Don't you think that's a pretty all encompassing statement? There are carriers like Tiger, JetStar and Air Asia that have fleets younger than all US legacy carriers. Perhaps the LCC carriers I mentioned should look at selling some of their aircraft to the US legacy carriers when it comes time to replace them.
AirPortugal310 From United States of America, joined Apr 2004, 3930 posts, RR: 2
Reply 11, posted (7 years 5 months 1 week 6 days 13 hours ago) and read 6338 times:
Quoting PhilSquares (Reply 10): Don't you think that's a pretty all encompassing statement? There are carriers like Tiger, JetStar and Air Asia that have fleets younger than all US legacy carriers. Perhaps the LCC carriers I mentioned should look at selling some of their aircraft to the US legacy carriers when it comes time to replace them.
Probably. Should probably have thrown in the word "certain"

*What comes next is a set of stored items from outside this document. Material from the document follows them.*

-- ==== Sys2Proof/Tests/Slice0.lean ====
section
/-! SUPPORT. Tests on fixed values, and a witness for every statement that has hypotheses. Expected results are those of
95_test_vectors.md and 30_encoding.md, cited at each test. -/

namespace Sys2Proof.Tests

open Sys2Proof Sys2Proof.Machine

/-! ### Small states -/

/-- The configuration of `SEQ` (95_test_vectors.md): INIT_REGS = 0x00 to 0x0B. -/
def seqConfig (endian : Endian) : Config :=
  { Config.default with
    targetEndian := endian
    initRegs := some [0x00#8, 0x01#8, 0x02#8, 0x03#8, 0x04#8, 0x05#8, 0x06#8, 0x07#8, 0x08#8, 0x09#8, 0x0A#8, 0x0B#8] }

/-- The instance `SEQ` after reset. -/
def seq (endian : Endian) : State := (construct (seqConfig endian)).getD State.reset

/-- `Z` of 95_test_vectors.md with the given byte in F. -/
def withF (b : Byte) : State := State.reset.setRf (State.reset.rf.setSlot 0 b)

/-- `Z` with the given contents of WRAM. -/
def withWram (m : Memory) : State := State.reset.setMm (State.reset.mm.setBuffer .wram m)

/-- A command word is presented. -/
def presenting (w : CmdWord) (s : State) : State := s.setInputs [.command w]

/-- The state after one step, if the step completes. -/
def stepped (s : State) : Option State :=
  match step s with
  | .next t => some t
  | .fault _ => none
  | .refused _ => none

/-- The response to a presented word. -/
def answer (w : CmdWord) (s : State) : Option RspWord := (stepped (presenting w s)).bind State.response

/-- The register store after a presented word. -/
def store (w : CmdWord) (s : State) : Option (List Byte) := (stepped (presenting w s)).map fun t => t.rf.x.toList

/-- The memory map's storage after a presented word. -/
def memory (w : CmdWord) (s : State) : Option MemoryMap := (stepped (presenting w s)).map State.mm

/-- The store of `SEQ`. -/
def seqStore : List Byte :=
  [0x00#8, 0x01#8, 0x02#8, 0x03#8, 0x04#8, 0x05#8, 0x06#8, 0x07#8, 0x08#8, 0x09#8, 0x0A#8, 0x0B#8]

/-- The command a word decodes to. -/
def decoded (w : CmdWord) : Option Instr := (decode w).toOption

/-! ### Decoding: words written out from 30_encoding.md R81 to R86 (OP RA RB Z4 DH DL, or OP Z4 ADDR DATA) -/

/-- OP 0001, RA 0101 (F): 0x15000000 of R94. -/
theorem test_decode_readWord :
    decoded 0b0001_0101_0000_0000_00000000_00000000#32 = some (.readWord .f) := by decide

/-- OP 0010, RA 0101 (F), DL 0x05: 0x25000005 of R94. -/
theorem test_decode_writeWord :
    decoded 0b0010_0101_0000_0000_00000000_00000101#32 = some (.writeWord .f 0x05#8) := by decide

/-- OP 0011, RA 1000 (AF): 0x38000000 of R94. -/
theorem test_decode_readDword :
    decoded 0b0011_1000_0000_0000_00000000_00000000#32 = some (.readDword .af) := by decide

/-- OP 0100, RA 1001 (BC), IMM16 0xBBCC: 0x4900BBCC of R94. -/
theorem test_decode_writeDword :
    decoded 0b0100_1001_0000_0000_10111011_11001100#32 = some (.writeDword .bc 0xBBCC#16) := by decide

/-- OP 0101, RA 0000 (A), RB 1001 (BC): 0x50900000 of R94. -/
theorem test_decode_copyRegister :
    decoded 0b0101_0000_1001_0000_00000000_00000000#32 = some (.copyRegister .a .bc) := by decide

/-- OP 0110 and nothing else: 0x60000000 of R94. -/
theorem test_decode_getFlags :
    decoded 0b0110_0000_0000_0000_00000000_00000000#32 = some .getFlags := by decide

/-- OP 0111, DL 0x90: 0x70000090 of R94. -/
theorem test_decode_setFlags :
    decoded 0b0111_0000_0000_0000_00000000_10010000#32 = some (.setFlags 0x90#8) := by decide

/-- OP 1000, ADDR 0xE010: 0x80E01000 of R94. -/
theorem test_decode_readByte :
    decoded 0b1000_0000_1110000000010000_00000000#32 = some (.readByte 0xE010#16) := by decide

/-- OP 1001, ADDR 0x7FFF, DATA 0x11: 0x907FFF11 of R94. -/
theorem test_decode_writeByte :
    decoded 0b1001_0000_0111111111111111_00010001#32 = some (.writeByte 0x7FFF#16 0x11#8) := by decide

/-- 95_test_vectors.md, 2.1: the words with no assigned opcode or a register code that names nothing. -/
theorem test_decode_illegal_codes :
    [0x00000000#32, 0xA0000000#32, 0xF0000000#32, 0x1E000000#32, 0x1F000000#32, 0x5E000000#32, 0x50E00000#32].map
      decoded = [none, none, none, none, none, none, none] := by decide

/-- 95_test_vectors.md, 2.1: the words with a must-be-zero bit set. -/
theorem test_decode_illegal_zero_bits :
    [0x10100000#32, 0x10010000#32, 0x10000001#32, 0x20000100#32, 0x48100000#32, 0x60000001#32].map decoded =
      [none, none, none, none, none, none] ∧
    [0x61000000#32, 0x70000100#32, 0x7100000F#32, 0x80000001#32, 0x81000000#32, 0x91FFFF00#32].map decoded =
      [none, none, none, none, none, none] := by decide

/-- 95_test_vectors.md, 2.1: legal words that fail at execution, or run. -/
theorem test_decode_legal_words :
    decoded 0x70000008#32 = some (.setFlags 0x08#8) ∧ decoded 0x18000000#32 = some (.readWord .af) ∧
      decoded 0x21000000#32 = some (.writeWord .b 0x00#8) := by decide

/-- The table's numbering is the word's own, and bits above the 32 spell no command (R80). -/
theorem test_decodeTableWord :
    decodeTableWord 32 0x907FFF11 = some (.writeByte 0x7FFF#16 0x11#8) ∧ decodeTableWord 64 0x1_60000000 = none := by
  decide

/-! ### Well-formedness: each check refuses an ill-formed term (30_encoding.md R93; 70_reset_and_hazards.md R201) -/

/-- A literal one above its field, and a flag named twice, each in every line that can hold it. -/
theorem test_wellFormed_refuses :
    (AsmLine.writeWord .f 0x100).wellFormed = false ∧ (AsmLine.writeDword .bc 0x10000).wellFormed = false ∧
      (AsmLine.setFlags (.imm 0x100)).wellFormed = false ∧ (AsmLine.setFlags (.list [.z, .c, .z])).wellFormed = false ∧
      (AsmLine.readByte 0x10000).wellFormed = false ∧ (AsmLine.writeByte 0x10000 0xff).wellFormed = false ∧
      (AsmLine.writeByte 0xffff 0x100).wellFormed = false := by decide

/-- The largest literals, a full flag list and a size class that only execution rejects are taken (R93). -/
theorem test_wellFormed_accepts :
    (AsmLine.writeWord .hl 0xff).wellFormed = true ∧ (AsmLine.writeDword .bc 0xffff).wellFormed = true ∧
      (AsmLine.setFlags (.imm 0xff)).wellFormed = true ∧
      (AsmLine.setFlags (.list [.z, .n, .h, .c])).wellFormed = true ∧
      (AsmLine.writeByte 0xffff 0xff).wellFormed = true := by decide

I think in the end, the environments in which the aircraft primarily flies and the maintenance that is performed on said aircraft is the make/break factor.
PGNCS From United States of America, joined Apr 2007, 2943 posts, RR: 48
Reply 13, posted (7 years 5 months 1 week 15 hours ago) and read 6110 times:
Quoting XJETFlyer (Thread starter): I have flown with many airlines. Some have a newer and nice fleet. Some have plain junk and are just plain scary!
I have to ask: who is flying "junk" and how are you in a position to know? I have flown 30 year old and brand new aircraft from the factory, but I've never flown one that was unsafe.
Quoting Flynavy (Reply 6): Quoting XJETFlyer (Reply 5):
It just seems the age does not mean that much to the airlines.
Quality over quantity. I'd rather fly in a well-maintained 737-200 over a poorly maintained thrid-world "newer" aircraft.
I agree inasmuch as I would rather fly in an older but well maintained aircraft operated by experienced and qualified crews than a new aircraft flown by a carrier that skimps on maintenance, or hires marginal, inexperienced, or insufficiently trained crews.